As rates of obesity increase worldwide, and more rapidly among women from lower socioeconomic groups [12, 13], the contribution of obesity and related metabolic disorders may increase disparities in breast cancer mortality. Obesity is commonly associated with a constellation of metabolic disorders that comprise the metabolic syndrome. The metabolic syndrome is a pathophysiologically distinct inflammatory process comprised of central obesity, insulin resistance, hypertension, and atherogenic dyslipidemia [14] and is associated with a risk of cardiovascular disease, diabetes mellitus [15], and prostate cancer [6]. Individual components of the metabolic syndrome—obesity, elevated insulin levels, and insulin resistance—have been associated with risk for breast cancer [4, 5, 16]. The relationship of obesity as a risk factor for breast cancer is complex, with a protective effect in premenopausal women and a positive association among postmenopausal women [3, 17–19]. The obesity risk in older women has been associated with an increased production of estrogen due to increased adiposity with age [20]. Postmenopausal women have higher rates of hormonally responsive breast cancer (ER+). Furthermore, postmenopausal women have an increased risk of breast cancer once diagnosed with the metabolic syndrome [2, 21]. However, more recently there have been reports of an association of the metabolic syndrome with triple-negative breast cancer or tumors that are absent of ER, PR, and HER2—a small subset of all hormonally non-responsive breast cancer (ER−) [22]. We sought to further understand the relationship between obesity and the metabolic syndrome when tumors are classified as hormonally derived or ER+ versus ER−. In relation to triple-negative breast cancer, ER− breast cancer is more common and would include the more rare subtype of triple negative disease. The association of the metabolic syndrome with ER− breast cancer may indicate that the inflammatory process is associated with the more biologically aggressive and hormonally independent breast cancer.

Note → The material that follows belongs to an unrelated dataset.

-- ==== Sys2Proof/Machine/Core.lean ====
section
/-! DEFINITION. The machine as the host runs it. -/

def Sys2Proof.core : Host.Core := { State := Sys2Proof.Machine.State, Fault := Sys2Proof.Machine.Fault, Refusal := Sys2Proof.Machine.Refusal, step := Sys2Proof.Machine.step, reset := Sys2Proof.Machine.State.reset }
end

We conducted a retrospective review to determine whether the components of the metabolic syndrome occurred more commonly among women with more biologically aggressive (ER−) breast cancer.
Methods
All female breast cancer patients, diagnosed between 1999 and 2005, were identified through the Tumor Registry of the Comprehensive Cancer Center at Wake Forest University. Of the 1,533 women identified, 1,081 had estrogen receptor status recorded. From the tumor registry, we obtained the date of diagnosis, age, stage, progesterone receptor, and grade of the breast cancer. Race was obtained from the medical records. The electronic medical records (EMR) of Wake Forest University Baptist Medical Center were then queried for all the diagnoses and medications that were entered into the medical record within 2 years following the breast cancer diagnosis. To ensure that we captured all possible components of the metabolic syndrome, we obtained all available blood pressures, heights, weights, glucose values, triglyceride levels, and HDL levels for each woman for the same 2-year time period. In total, over 70,000 data points were gathered from the EMR. Patients were excluded from the analysis if they did not have at least one diagnosis, one medication, one systolic blood pressure (SBP), and one weight record, leaving 860 patients in the analysis.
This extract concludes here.